Müzik özgürleştirir
Sahnede tam 104 çocuk. Hepsi beyazlar içinde. Yaşları 7 ila 13 arası. Seçme sınavıyla seçilmişler. Mart ayından bu yana koro müziği eğitimi almışlar. Ve şimdi karşımdalar, Cemal Reşit Rey Konser Salonu'nun sahnesindeler. Görüntüleri bile insana işte geleceğimiz dedirten güzellikte ve umut vaat edici.
3-6 Temmuz tarihlerinde İstanbul'un farklı yerlerinde, İBB Kültür ve İBB Orkestra'nın düzenlediği 24 koro ve 852 koristin katıldığı İstanbul Koro Festivali vardı.
İSTANBUL'UN ÇOKSESLİLİĞİAçılışta İBB Kültür Daire Başkanı Volkan Aslan İstanbul'un çoksesliliğine, çok renkliliğine dikkati çektiğinde, bu festival yolculuğunu halen hapiste tutulan Ekrem başkan ve Mahir Polat'la başlattıklarını onlarla güçlendiğini anlattığında ortalık alkıştan inledi, salon ayağa kalktı!
Şef Tolga Gülen'in yönetiminde İstanbul Çocuk Korosu hem Türkçe hem farklı dillerde harika bir sınav verdi. Sadece sesleriyle değil, beden dilleri, devinimleri ve coşkularıyla muhteşem bir deneyim yaşattılar. Festivalin diğer katılımcıları Koro İstanbul, Aydın Doğan Güzel Sanatlar Lisesi Korosu, Odeon Oda Korosu'ydu.

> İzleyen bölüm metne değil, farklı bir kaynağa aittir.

-- ==== Sys2Proof/Laws/Decode.lean ====
section
/-! SUPPORT. Each format as a number and the fields read back from it (rules R7, R91, R92), and the two bytes of a word
(rule R65). -/

namespace Sys2Proof

/-- A concatenation as a number. -/
theorem toNat_append_eq {n m : Nat} (a : BitVec n) (b : BitVec m) : (a ++ b).toNat = a.toNat * 2 ^ m + b.toNat := by
  rw [BitVec.toNat_append, ← Nat.shiftLeft_add_eq_or_of_lt b.isLt, Nat.shiftLeft_eq]

theorem toNat_formatA (op : Nibble) (nnn : Addr12) : (formatA op nnn).toNat = op.toNat * 4096 + nnn.toNat :=
  toNat_append_eq op nnn

theorem toNat_formatI (op x : Nibble) (nn : Byte) :
    (formatI op x nn).toNat = op.toNat * 4096 + x.toNat * 256 + nn.toNat := by
  have h1 : (formatI op x nn).toNat = (op ++ x).toNat * 2 ^ 8 + nn.toNat := toNat_append_eq (op ++ x) nn
  have h2 : (op ++ x).toNat = op.toNat * 2 ^ 4 + x.toNat := toNat_append_eq op x
  rw [h1, h2]
  ring

theorem toNat_formatD (op x y n : Nibble) :
    (formatD op x y n).toNat = op.toNat * 4096 + x.toNat * 256 + y.toNat * 16 + n.toNat := by
  have h1 : (formatD op x y n).toNat = (op ++ x ++ y).toNat * 2 ^ 4 + n.toNat := toNat_append_eq (op ++ x ++ y) n
  have h2 : (op ++ x ++ y).toNat = (op ++ x).toNat * 2 ^ 4 + y.toNat := toNat_append_eq (op ++ x) y
  have h3 : (op ++ x).toNat = op.toNat * 2 ^ 4 + x.toNat := toNat_append_eq op x
  rw [h1, h2, h3]
  ring

/-! The fields of a word as numbers. -/

theorem toNat_opOf (w : Word) : (opOf w).toNat = w.toNat / 4096 := by
  have := w.isLt
  simp only [opOf, BitVec.extractLsb'_toNat, Nat.shiftRight_eq_div_pow]
  omega

theorem toNat_xOf (w : Word) : (xOf w).toNat = w.toNat / 256 % 16 := by
  simp only [xOf, BitVec.extractLsb'_toNat, Nat.shiftRight_eq_div_pow]

theorem toNat_yOf (w : Word) : (yOf w).toNat = w.toNat / 16 % 16 := by
  simp only [yOf, BitVec.extractLsb'_toNat, Nat.shiftRight_eq_div_pow]

theorem toNat_nOf (w : Word) : (nOf w).toNat = w.toNat % 16 := by
  simp only [nOf, BitVec.extractLsb'_toNat, Nat.shiftRight_zero]

theorem toNat_nnOf (w : Word) : (nnOf w).toNat = w.toNat % 256 := by
  simp only [nnOf, BitVec.extractLsb'_toNat, Nat.shiftRight_zero]

theorem toNat_nnnOf (w : Word) : (nnnOf w).toNat = w.toNat % 4096 := by
  simp only [nnnOf, BitVec.extractLsb'_toNat, Nat.shiftRight_zero]

theorem toNat_highByte (w : Word) : (highByte w).toNat = w.toNat / 256 := by
  have := w.isLt
  simp only [highByte, BitVec.extractLsb'_toNat, Nat.shiftRight_eq_div_pow]
  omega

theorem toNat_lowByte (w : Word) : (lowByte w).toNat = w.toNat % 256 := by
  simp only [lowByte, BitVec.extractLsb'_toNat, Nat.shiftRight_zero]

/-! The fields are read back from each format. -/

theorem opOf_formatA (op : Nibble) (nnn : Addr12) : opOf (formatA op nnn) = op := by
  have := nnn.isLt
  apply BitVec.eq_of_toNat_eq
  rw [toNat_opOf, toNat_formatA]
  omega

theorem nnnOf_formatA (op : Nibble) (nnn : Addr12) : nnnOf (formatA op nnn) = nnn := by
  have := nnn.isLt
  apply BitVec.eq_of_toNat_eq
  rw [toNat_nnnOf, toNat_formatA]
  omega

theorem opOf_formatI (op x : Nibble) (nn : Byte) : opOf (formatI op x nn) = op := by
  have := nn.isLt
  have := x.isLt
  apply BitVec.eq_of_toNat_eq
  rw [toNat_opOf, toNat_formatI]
  omega

theorem xOf_formatI (op x : Nibble) (nn : Byte) : xOf (formatI op x nn) = x := by
  have := nn.isLt
  have := x.isLt
  apply BitVec.eq_of_toNat_eq
  rw [toNat_xOf, toNat_formatI]
  omega

theorem nnOf_formatI (op x : Nibble) (nn : Byte) : nnOf (formatI op x nn) = nn := by
  have := nn.isLt
  apply BitVec.eq_of_toNat_eq
  rw [toNat_nnOf, toNat_formatI]
  omega

theorem opOf_formatD (op x y n : Nibble) : opOf (formatD op x y n) = op := by
  have := n.isLt
  have := y.isLt
  have := x.isLt
  apply BitVec.eq_of_toNat_eq
  rw [toNat_opOf, toNat_formatD]
  omega

theorem xOf_formatD (op x y n : Nibble) : xOf (formatD op x y n) = x := by
  have := n.isLt
  have := y.isLt
  have := x.isLt
  apply BitVec.eq_of_toNat_eq
  rw [toNat_xOf, toNat_formatD]
  omega

theorem yOf_formatD (op x y n : Nibble) : yOf (formatD op x y n) = y := by
  have := n.isLt
  have := y.isLt
  apply BitVec.eq_of_toNat_eq
  rw [toNat_yOf, toNat_formatD]
  omega

theorem nOf_formatD (op x y n : Nibble) : nOf (formatD op x y n) = n := by
  have := n.isLt
  apply BitVec.eq_of_toNat_eq
  rw [toNat_nOf, toNat_formatD]
  omega

/-! A word is put together again from its fields. -/

theorem formatA_fields (w : Word) : formatA (opOf w) (nnnOf w) = w := by
  apply BitVec.eq_of_toNat_eq
  rw [toNat_formatA, toNat_opOf, toNat_nnnOf]
  omega

theorem formatI_fields (w : Word) : formatI (opOf w) (xOf w) (nnOf w) = w := by
  apply BitVec.eq_of_toNat_eq
  rw [toNat_formatI, toNat_opOf, toNat_xOf, toNat_nnOf]
  omega

theorem formatD_fields (w : Word) : formatD (opOf w) (xOf w) (yOf w) (nOf w) = w := by
  apply BitVec.eq_of_toNat_eq
  rw [toNat_formatD, toNat_opOf, toNat_xOf, toNat_yOf, toNat_nOf]
  omega

theorem bytes_of_word (w : Word) : highByte w ++ lowByte w = w := by
  apply BitVec.eq_of_toNat_eq
  rw [toNat_append_eq, toNat_highByte, toNat_lowByte]
  omega

/-! Each format as the rules write it, `OP << 12 | X << 8 | …`. -/

theorem toNat_setWidth_shift {n : Nat} (b : BitVec n) (k : Nat) (h : b.toNat * 2 ^ k < 65536) :
    (b.setWidth 16 <<< k).toNat = 2 ^ k * b.toNat := by
  have le : b.toNat ≤ b.toNat * 2 ^ k := Nat.le_mul_of_pos_right _ (Nat.two_pow_pos k)
  have low : b.toNat % 2 ^ 16 = b.toNat := Nat.mod_eq_of_lt (by omega)
  rw [BitVec.toNat_shiftLeft, BitVec.toNat_setWidth, low, Nat.shiftLeft_eq, Nat.mod_eq_of_lt h, Nat.mul_comm]

theorem toNat_setWidth_low {n : Nat} (b : BitVec n) (h : n ≤ 16) : (b.setWidth 16).toNat = b.toNat := by
  rw [BitVec.toNat_setWidth, Nat.mod_eq_of_lt (Nat.lt_of_lt_of_le b.isLt (Nat.pow_le_pow_right (by omega) h))]

theorem formatA_eq_or (op : Nibble) (nnn : Addr12) :
    formatA op nnn = op.setWidth 16 <<< 12 ||| nnn.setWidth 16 := by
  have hop := op.isLt
  have hn := nnn.isLt
  apply BitVec.eq_of_toNat_eq
  rw [toNat_formatA, BitVec.toNat_or, toNat_setWidth_shift op 12 (by omega), toNat_setWidth_low nnn (by omega),
    ← Nat.two_pow_add_eq_or_of_lt hn]
  omega

theorem formatI_eq_or (op x : Nibble) (nn : Byte) :
    formatI op x nn = op.setWidth 16 <<< 12 ||| x.setWidth 16 <<< 8 ||| nn.setWidth 16 := by
  have hop := op.isLt
  have hx := x.isLt
  have hn := nn.isLt
  apply BitVec.eq_of_toNat_eq
  rw [toNat_formatI, BitVec.toNat_or, BitVec.toNat_or, toNat_setWidth_shift op 12 (by omega),
    toNat_setWidth_shift x 8 (by omega), toNat_setWidth_low nn (by omega),
    ← Nat.two_pow_add_eq_or_of_lt (show 2 ^ 8 * x.toNat < 2 ^ 12 by omega),
    show 2 ^ 12 * op.toNat + 2 ^ 8 * x.toNat = 2 ^ 8 * (16 * op.toNat + x.toNat) by omega,
    ← Nat.two_pow_add_eq_or_of_lt hn]
  omega

theorem formatD_eq_or (op x y n : Nibble) :
    formatD op x y n = op.setWidth 16 <<< 12 ||| x.setWidth 16 <<< 8 ||| y.setWidth 16 <<< 4 ||| n.setWidth 16 := by
  have hop := op.isLt
  have hx := x.isLt
  have hy := y.isLt
  have hn := n.isLt
  apply BitVec.eq_of_toNat_eq
  rw [toNat_formatD, BitVec.toNat_or, BitVec.toNat_or, BitVec.toNat_or, toNat_setWidth_shift op 12 (by omega),
    toNat_setWidth_shift x 8 (by omega), toNat_setWidth_shift y 4 (by omega), toNat_setWidth_low n (by omega),
    ← Nat.two_pow_add_eq_or_of_lt (show 2 ^ 8 * x.toNat < 2 ^ 12 by omega),
    show 2 ^ 12 * op.toNat + 2 ^ 8 * x.toNat = 2 ^ 8 * (16 * op.toNat + x.toNat) by omega,
    ← Nat.two_pow_add_eq_or_of_lt (show 2 ^ 4 * y.toNat < 2 ^ 8 by omega),
    show 2 ^ 8 * (16 * op.toNat + x.toNat) + 2 ^ 4 * y.toNat = 2 ^ 4 * (256 * op.toNat + 16 * x.toNat + y.toNat) by omega,
    ← Nat.two_pow_add_eq_or_of_lt hn]
  omega

/-! The fixed digits of each format under its mask (rule R94). -/

theorem formatA_mask (op : Nibble) (nnn : Addr12) : formatA op nnn &&& 0xF000#16 = formatA op 0x000#12 := by
  have h : (op ++ nnn : BitVec (4 + 12)) &&& (BitVec.allOnes 4 ++ 0x000#12 : BitVec (4 + 12)) = op ++ 0x000#12 := by
    simp only [BitVec.and_append, BitVec.and_allOnes, BitVec.and_zero]
  exact h

theorem formatI_mask (op x : Nibble) (nn : Byte) : formatI op x nn &&& 0xF0FF#16 = formatI op 0x0#4 nn := by
  have h : (op ++ x ++ nn : BitVec (4 + 4 + 8)) &&& (BitVec.allOnes 4 ++ 0x0#4 ++ BitVec.allOnes 8 : BitVec (4 + 4 + 8)) = op ++ 0x0#4 ++ nn := by
    simp only [BitVec.and_append, BitVec.and_allOnes, BitVec.and_zero]
  exact h

theorem formatI_familyMask (op x : Nibble) (nn : Byte) : formatI op x nn &&& 0xF000#16 = formatI op 0x0#4 0x00#8 := by
  have h : (op ++ x ++ nn : BitVec (4 + 4 + 8)) &&& (BitVec.allOnes 4 ++ 0x0#4 ++ 0x00#8 : BitVec (4 + 4 + 8)) = op ++ 0x0#4 ++ 0x00#8 := by
    simp only [BitVec.and_append, BitVec.and_allOnes, BitVec.and_zero]
  exact h

theorem formatD_mask (op x y n : Nibble) : formatD op x y n &&& 0xF00F#16 = formatD op 0x0#4 0x0#4 n := by
  have h : (op ++ x ++ y ++ n : BitVec (4 + 4 + 4 + 4)) &&& (BitVec.allOnes 4 ++ 0x0#4 ++ 0x0#4 ++ BitVec.allOnes 4 : BitVec (4 + 4 + 4 + 4)) = op ++ 0x0#4 ++ 0x0#4 ++ n := by
    simp only [BitVec.and_append, BitVec.and_allOnes, BitVec.and_zero]
  exact h

theorem formatD_familyMask (op x y n : Nibble) : formatD op x y n &&& 0xF000#16 = formatD op 0x0#4 0x0#4 0x0#4 := by
  have h : (op ++ x ++ y ++ n : BitVec (4 + 4 + 4 + 4)) &&& (BitVec.allOnes 4 ++ 0x0#4 ++ 0x0#4 ++ 0x0#4 : BitVec (4 + 4 + 4 + 4)) = op ++ 0x0#4 ++ 0x0#4 ++ 0x0#4 := by
    simp only [BitVec.and_append, BitVec.and_allOnes, BitVec.and_zero]
  exact h

end Sys2Proof
end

Konser öncesi fuayede koşuşan cıvıl cıvıl çocuklara sordum, niye koroya katıldıklarını. Çoğu "Sevdiğim için" dedi. Ama ikinci en çok aldığım yanıt şu oldu: "Şarkı söylemek özgürlüktür!"

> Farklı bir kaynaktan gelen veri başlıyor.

-- ==== Sys2Proof/Laws/Step.lean ====
section
/-! SUPPORT. What a step can do, said once (rules R221 to R226). -/

namespace Sys2Proof.Machine

theorem State.instrAddr_advance (s : State) : s.advance.instrAddr = s.pc := by
  simp [State.instrAddr]

/-- Every instruction answers a next state: a fault of the machine is a state too (rule R233). -/
theorem exec_answers_next (i : Instr) (s : State) : ∃ t, exec i s = .next t := by
  cases i with
  | ret => simp only [exec, execRet]; split <;> exact ⟨_, rfl⟩
  | call nnn => simp only [exec, execCall]; split <;> exact ⟨_, rfl⟩
  | _ => exact ⟨_, rfl⟩

/-- The five things a step can do, each with the condition under which it does it. -/
theorem step_cases {s t : State} (h : step s = .next t) :
    (∃ i u, s.rs = .running ∧ s.turn.agent = .core ∧ decodeWord s.fetch = .instr i ∧
      exec i s.advance = .next u ∧ t = u.endTurn) ∨
    (s.rs = .running ∧ s.turn.agent = .core ∧ decodeWord s.fetch = .unknown ∧
      t = (s.advance.raise .unknownOpcode s.fetch).endTurn) ∨
    (∃ x, s.rs = .waitingForKey x ∧ s.turn.agent = .core ∧ t = (keyPoll x s).endTurn) ∨
    ((∀ c, s.rs ≠ .halted c) ∧ s.turn.agent = .timer ∧ t = (timerTick s).endTurn) ∨
    ((∀ c, s.rs ≠ .halted c) ∧ s.turn.agent = .refresh ∧ t = s.endTurn) := by
  unfold step takeTurn at h
  cases hrs : s.rs with
  | halted c => simp [hrs] at h
  | running =>
    simp only [hrs] at h
    obtain ⟨u, hu, rfl⟩ := mapNext_eq_next.mp h
    cases ha : s.turn.agent with
    | core =>
      simp only [ha, agentStep, coreStep, hrs, cycle] at hu
      cases hd : decodeWord s.fetch with
      | instr i => exact .inl ⟨i, u, rfl, rfl, rfl, by simpa only [hd] using hu, rfl⟩
      | unknown =>
        simp only [hd, Host.Outcome.next.injEq] at hu
        exact .inr (.inl ⟨rfl, rfl, rfl, by rw [← hu]⟩)
    | timer =>
      simp only [ha, agentStep, Host.Outcome.next.injEq] at hu
      exact .inr (.inr (.inr (.inl ⟨by simp, rfl, by rw [← hu]⟩)))
    | refresh =>
      simp only [ha, agentStep, Host.Outcome.next.injEq] at hu
      exact .inr (.inr (.inr (.inr ⟨by simp, rfl, by rw [← hu]⟩)))
  | waitingForKey x =>
    simp only [hrs] at h
    obtain ⟨u, hu, rfl⟩ := mapNext_eq_next.mp h
    cases ha : s.turn.agent with
    | core =>
      simp only [ha, agentStep, coreStep, hrs, Host.Outcome.next.injEq] at hu
      exact .inr (.inr (.inl ⟨x, rfl, rfl, by rw [← hu]⟩))
    | timer =>
      simp only [ha, agentStep, Host.Outcome.next.injEq] at hu
      exact .inr (.inr (.inr (.inl ⟨by simp, rfl, by rw [← hu]⟩)))
    | refresh =>
      simp only [ha, agentStep, Host.Outcome.next.injEq] at hu
      exact .inr (.inr (.inr (.inr ⟨by simp, rfl, by rw [← hu]⟩)))

/-- A run goes on from the state a step answers. -/
theorem run_succ {s t : State} (h : step s = .next t) (n : Nat) :
    Sys2Proof.core.run (n + 1) s = Sys2Proof.core.run n t := by
  have h' : Sys2Proof.core.step s = .next t := h
  simp only [Host.Core.run, h']

end Sys2Proof.Machine
end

İstanbul'un geleceği olan çoksesli çocukları kutluyor, İBB Kültür'e teşekkür ediyorum.
CAZ ANLATILARIİKSV'nin 32. Caz Festivali dolu dizgin devam ediyor. İki akşam iki muhteşem sesten caz anlatıları dinledim. İkisi de Swiss Otel'in bahçesindeydi.

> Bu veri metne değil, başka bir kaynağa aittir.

/-- Settles O53: the halting steps are the unknown word, `RET` on an empty stack and `CALL` on a full one; every other
step leaves a state that is not halted. -/
theorem aFaultHasItsCauseAndChangesNothingElse : Obligations.AFaultHasItsCauseAndChangesNothingElse := by
  intro s t c h run halted
  obtain ⟨i, u, -, -, word, exec, rfl⟩ | ⟨-, -, word, rfl⟩ | ⟨x, wait, -, -⟩ | ⟨-, -, rfl⟩ | ⟨-, -, rfl⟩ :=
    step_cases h
  · obtain ⟨x, -, rfl⟩ | ⟨rfl, empty, rfl⟩ | ⟨⟨nnn, rfl⟩, full, rfl⟩ | ⟨-, -, -, rs, -⟩ := exec_runState_cases exec
    · simp at halted
    · obtain rfl : .stackUnderflow = c := by simpa using halted
      exact ⟨⟨word, empty⟩, raise_encode_endTurn word _⟩
    · obtain rfl : .stackOverflow = c := by simpa using halted
      exact ⟨⟨⟨nnn, word⟩, full⟩, raise_encode_endTurn word _⟩
    · simp [rs, run] at halted
  · obtain rfl : .unknownOpcode = c := by simpa using halted
    refine ⟨word, ?_⟩
    rw [State.raise_advance]
    rfl
  · simp [run] at wait
  · simp [run] at halted
  · simp [run] at halted

/-- A waiting machine becomes running exactly on a release at the core's turn (rule R222). -/
theorem step_waiting_runState {s t : State} {x : Nibble} (h : step s = .next t) (wait : s.rs = .waitingForKey x) :
    ((s.turn.agent = .core ∧ ∃ k, s.turn.krel = some k) → t.rs = .running) ∧
    (¬(s.turn.agent = .core ∧ ∃ k, s.turn.krel = some k) → t.rs = .waitingForKey x) := by
  obtain ⟨-, -, run, -⟩ | ⟨run, -⟩ | ⟨y, rs, core, rfl⟩ | ⟨-, timer, rfl⟩ | ⟨-, refresh, rfl⟩ := step_cases h
  · simp [run] at wait
  · simp [run] at wait
  · cases release : s.turn.krel with
    | none => simp [keyPoll_of_none y release, wait]
    | some k => simp [keyPoll_of_release y release, core]
  · simp [timer, wait]
  · simp [refresh, wait]

/-- A running machine begins a wait exactly at `FX0A`, and halts exactly at one of the three faults (rules R30, R203,
R250). -/
theorem step_running_runState {s t : State} (h : step s = .next t) (run : s.rs = .running) :
    (∀ x, t.rs = .waitingForKey x ↔ s.turn.agent = .core ∧ decodeWord s.fetch = .instr (.ldVxK x)) ∧
    (∀ c, t.rs = .halted c ↔ s.turn.agent = .core ∧
      ((c = .unknownOpcode ∧ decodeWord s.fetch = .unknown) ∨
       (c = .stackOverflow ∧ (∃ nnn, decodeWord s.fetch = .instr (.call nnn)) ∧ s.sp.val = 16) ∨
       (c = .stackUnderflow ∧ decodeWord s.fetch = .instr .ret ∧ s.sp.val = 0))) := by
  obtain ⟨i, u, -, core, word, exec, rfl⟩ | ⟨-, core, word, rfl⟩ | ⟨x, wait, -⟩ | ⟨-, timer, rfl⟩ |
    ⟨-, refresh, rfl⟩ := step_cases h
  · obtain ⟨x, rfl, rfl⟩ | ⟨rfl, empty, rfl⟩ | ⟨⟨nnn, rfl⟩, full, rfl⟩ | ⟨notWait, notEmpty, notFull, rs, -⟩ :=
      exec_runState_cases exec
    · simp [core, word]
    · rw [State.advance_sp] at empty
      simp [core, word, empty, eq_comm]
    · rw [State.advance_sp] at full
      simp [core, word, full, eq_comm]
    · refine ⟨fun x => by simp [rs, run, word, notWait], fun c => iff_of_false (by simp [rs, run]) ?_⟩
      rintro ⟨-, ⟨-, unknown⟩ | ⟨-, ⟨nnn, call⟩, full⟩ | ⟨-, ret, empty⟩⟩
      · simp [word] at unknown
      · exact notFull ⟨⟨nnn, by simpa [word] using call⟩, full⟩
      · exact notEmpty ⟨by simpa [word] using ret, empty⟩
  · simp [core, word, eq_comm]
  · simp [run] at wait
  · simp [timer, run]
  · simp [refresh, run]

/-- Settles O52: a waiting machine by its poll, a running one by the instruction of its core turn. -/
theorem runStateChangesInThreeWays : Obligations.RunStateChangesInThreeWays := by
  have atReset : State.reset.rs = .running := rfl
  refine ⟨atReset, fun s t h => ⟨?_, fun x wait => step_waiting_runState h wait, fun run => step_running_runState h run⟩⟩
  obtain ⟨succeeds, -, -⟩ := onlyHaltedHasNoSuccessor s
  exact succeeds.mp ⟨t, h⟩

/-! The edges of the tone (rule R230). -/

theorem State.tone_eq_true (s : State) : s.tone = true ↔ s.st ≠ 0x00#8 := bne_iff_ne

theorem State.tone_eq_false (s : State) : s.tone = false ↔ s.st = 0x00#8 := bne_eq_false_iff_eq

/-- The poll leaves the sound timer. -/
theorem keyPoll_st (x : Nibble) (s : State) : (keyPoll x s).st = s.st := by
  unfold keyPoll
  split <;> rfl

İlkinden başlıyorum: Jazzmeia Horn genç Amerikalı bir sanatçı. Üç yaşından beri şarkı söylermiş, okul yıllarında girmediği ve kazanmadığı yarışma kalmamış. Üç kez Grammy adaylığı olmuş. Caza yenilikçi bir tavır getirmiş.
Hakkında bildiklerim bunlardı. Konser boyunca daha çok bilgilendim, zenginleştim, büyülendim ve konserin sonunda herkes gibi ben de ayağa fırlayıp dans etmeye başladım.
Jazzmeia, her şeyden önce muhteşem bir öykü anlatıcısı. Dünya halini, kadınlık, annelik durumunu, güncel yaşamını anlatıyor. Ancak anlatırken sesini kullanış biçimiyle tüm önyargılara, kalıplaşmış düşüncelere, baskıya, yasaklara isyan ediyor. Daha doğrusu meydan okuyor. Caza yeni boyutlar katıyor.
"Freedom"- Özgürlükle herkesi avucunun içine aldı. Özgürlük hepimize lazımdı. "Bana ne söyleyeceğimi, ne giyeceğimi, ne düşüneceğimi söyleyemezsin" dediğinde... "Asla vaz geçme, diren" dediğinde tüm hissiyatımıza tercüman oluyordu.
Horn'a, piyanoda Joel Holmes, basta Ameen Saleem ve davulda Ryan Sands eşlik etti. "Müzik asla karanlığa geçit vermez" düsturundan sonra hepimiz kendimizi daha iyi hissettik ve adeta "Her şey çok güzel olacak" diye (elbet İngilizce) onunla birlikte tempo tutup dans ettik.